We can verify that the round-trip conversion (AOPNetwork > Cytoscape > AOPNetwork) preserves the data integrity:

In [14]:
round_build = AOPNetworkBuilder()

In [15]:
round_build.update_from_json(cy_network)


<pyaop.aop.core_model.AOPNetwork at 0x7692266afd10>

In [16]:
# Test round-trip data integrity
original_summary = builder.network.get_summary()
loaded_summary = round_build.network.get_summary()

print("Round-trip integrity check:")
for key in original_summary:
    original_val = original_summary[key]
    loaded_val = loaded_summary[key]
    status = "y" if original_val == loaded_val else "x"
    print(f"{status} {key}: {original_val} → {loaded_val}")

# Check AOP info preservation
original_aops = set(builder.network.aop_info.keys())
loaded_aops = set(round_build.network.aop_info.keys())
aop_status = "y" if original_aops == loaded_aops else "x"
print(f"{aop_status} AOP IDs preserved: {len(original_aops)} → {len(loaded_aops)}")

round_trip_network = round_build.network.to_cytoscape_elements()
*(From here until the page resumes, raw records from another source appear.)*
-- ==== Sys2Proof/WellFormed.lean ====
section
/-!
DEFINITION. Operand classes of the slot operations and when an operand field is within its class (04 R97, R99, R101,
Table 4-3; 11 R241). Which operation takes which classes is the table of Decode.lean.
-/

namespace Sys2Proof

/-- What an operand field D or A names (04 Table 4-3). `reg n` is a register file of n names whose extension bits must
be 0; `vec align count` is `count` consecutive vector registers from a multiple of `align`, none above v223;
`vecRing dst` is one 32-bit vector register or a ring port, offset 0 only in a destination (04 R102); `raw` is a plain
6-bit number. -/
inductive OpClass where
  | unused
  | reg (n : Nat)
  | vec (align count : Nat)
  | vecRing (dst : Bool)
  | raw
deriving DecidableEq, Repr, Inhabited

/-- What the B operand may be (04 R99): no operand, a register only (K = 0), a code only (K = 1) within bounds, a
register or a value (wide: 64 bits, a literal pair), a register or a code, or the four binary8 codes of 09 R198. -/
inductive BClass where
  | unused
  | regOnly (c : OpClass)
  | code (lo hi : Nat)
  | value (c : OpClass) (wide : Bool)
  | regOrCode (c : OpClass) (lo hi : Nat)
  | b8x4 (c : OpClass)
deriving DecidableEq, Repr, Inhabited

/-- The field value x is within class c (04 R101). -/
def OpClass.ok (c : OpClass) (x : BitVec 8) : Bool :=
  match c with
  | .unused => x == 0
  | .reg n => decide (x.toNat < n)
  | .vec al n => decide (x.toNat % al = 0) && decide (x.toNat + n ≤ 224)
  | .vecRing dst => decide (x.toNat < 224) || !dst || decide (x.toNat % 2 = 0)
  | .raw => decide (x.toNat < 64)

/-- The 32-bit literal entry `sel` of a literal word (04 R96). -/
def litEntry (sel : BitVec 2) (word : BitVec 128) : BitVec 32 :=
  BitVec.truncate 32 (word >>> (32 * sel.toNat))

/-- A code read from I6 or from a whole literal entry (04 R99). -/
def SrcB.code : SrcB → Nat
  | .reg x => x.toNat
  | .imm i => i.toNat
  | .lit sel w => (litEntry sel w).toNat

/-- The operand B is within its class (04 R99, R101). -/
def BClass.ok (c : BClass) (b : SrcB) : Bool :=
  match c, b with
  | .unused, .reg x => x == 0
  | .unused, _ => false
  | .regOnly k, .reg x => k.ok x
  | .regOnly _, _ => false
  | .code _ _, .reg _ => false
  | .code lo hi, v => decide (lo ≤ v.code) && decide (v.code ≤ hi)
  | .value k _, .reg x => k.ok x
  | .value _ _, .imm _ => true
  | .value _ wide, .lit sel _ => !wide || decide (sel.toNat % 2 = 0)
  | .regOrCode k _ _, .reg x => k.ok x
  | .regOrCode _ lo hi, v => decide (lo ≤ v.code) && decide (v.code ≤ hi)
  | .b8x4 k, .reg x => k.ok x
  | .b8x4 _, .imm _ => false
  | .b8x4 _, .lit _ _ => true

/-- One more than the highest vector register an operand of the class names; 0 for a ring port or another file
(01 R28). -/
def OpClass.vTop (c : OpClass) (x : BitVec 8) : Nat :=
  match c with
  | .vec _ n => x.toNat + n
  | .vecRing _ => if x.toNat < 224 then x.toNat + 1 else 0
  | _ => 0

/-- The classes of the three operands of an operation. -/
structure Sig where
  d : OpClass
  a : OpClass
  b : BClass
deriving DecidableEq, Repr, Inhabited

end Sys2Proof
end

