/-- The static operand checks of an operation: what decoding refuses as OPERAND_INVALID from the word and header alone.
A step of the machine itself is not an encoded operation and has none. -/
def Instr.wf (i : Instr) : Bool :=
  match i.enc with
  | .a3 op o => a3Ok op o
  | .atom op o => atomOk op o
  | .lp op o => lpOk op o
  | .br op o => belvBrOk op o
  | .bi op o => belvBiOk op o
  | .bl _ o => o.len != 0 && decide (o.d.toNat < 32)
  | _ => true

/-- The B field and K bit of an A3 word. -/
def SrcB.bits : SrcB → BitVec 7
  | .reg x => x.extractLsb' 0 6 ++ 0#1
  | .imm i => i ++ 1#1
  | .lit sel _ => 0#4 ++ sel ++ 1#1

/-- The extension bits of the B field. -/
def SrcB.ext : SrcB → BitVec 2
  | .reg x => x.extractLsb' 6 2
  | _ => 0

/-- The slot word of an encoded operation (04 Table 4-2, 23 Table 23-1); 0 for a step of the machine itself. -/
def Enc.word : Enc → BitVec 32
  | .nop x => 0#10 ++ x
  | .a3 op o => BitVec.ofNat 10 op ++ o.g ++ o.d.extractLsb' 0 6 ++ o.a.extractLsb' 0 6 ++ o.b.bits
  | .atom op o =>
    BitVec.ofNat 10 op ++ o.g ++ o.d.extractLsb' 0 6 ++ o.a.extractLsb' 0 6 ++ o.scope ++ BitVec.ofBool o.nr ++ 0#3
  | .j19 op o => BitVec.ofNat 10 op ++ o.g ++ o.off
  | .lp op o => BitVec.ofNat 10 op ++ o.n ++ o.len
  | .c16 op o => BitVec.ofNat 10 op ++ o.d ++ o.imm
  | .bnop x => 0#8 ++ x
  | .br op o => BitVec.ofNat 8 op ++ o.d ++ o.a ++ o.b ++ o.g ++ o.m
  | .bi op o => BitVec.ofNat 8 op ++ o.d ++ o.i
  | .bl op o => BitVec.ofNat 8 op ++ o.d ++ 0#2 ++ o.len
  | .step => 0

/-- What the operation needs of its bundle's header: extensions, LS and the literal word (04 R95, R96). -/
def Enc.ctx : Enc → SlotCtx
  | .a3 _ o =>
    match o.b with
    | .lit _ w => ⟨o.d.extractLsb' 6 2, o.a.extractLsb' 6 2, 0, true, w⟩
    | b => ⟨o.d.extractLsb' 6 2, o.a.extractLsb' 6 2, b.ext, false, 0⟩
  | .atom _ o => ⟨o.d.extractLsb' 6 2, o.a.extractLsb' 6 2, 0, false, 0⟩
  | _ => .none

/-- The slot word of an operation. -/
def encode (i : Instr) : BitVec 32 := i.enc.word

/-- The header context an operation's word is read under. -/
def encodeCtx (i : Instr) : SlotCtx := i.enc.ctx

/-- A slot that accepts the operation: 0 for class 0, 1 for class 1, 2 for class 2, 3 for class 3; the C, P or L slot
of a Belvedere operation. -/
def Instr.homeSlot (i : Instr) : Nat :=
  match i.enc with
  | .a3 op _ => opClassOf op
  | .atom op _ => opClassOf op
  | .br op _ => belvSlot op
  | _ => 0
Round-trip integrity check:
y total_key_events: 12 → 12
y mie_count: 1 → 1
y ao_count: 3 → 3
y ke_count: 8 → 8
y ker_count: 17 → 17
y gene_associations: 26 → 26
y gene_expression_associations: 0 → 0
y compound_associations: 10 → 10
y component_associations: 7 → 7
x organ_associations: 6 → 8
y total_aops: 3 → 3
y AOP IDs preserved: 3 → 3


In [17]:
app = Dash()

app.layout = html.Div(
    [
        cyto.Cytoscape(
            id="cytoscape-aop-network",
            layout=round_trip_network["layout"],
            stylesheet=round_trip_network["style"],
            elements=round_trip_network["elements"],
            style={"width": "100%", "height": "800px"},
        )
    ]
)
app.run(mode="inline")

### Export to Cytoscape CX2
The network, metadata, and its styles are exported to Cytoscape Export format (CX2) using the `to_cx2` method.

### Export to RDF
The network can be exported to RDF using the `to_rdf` method.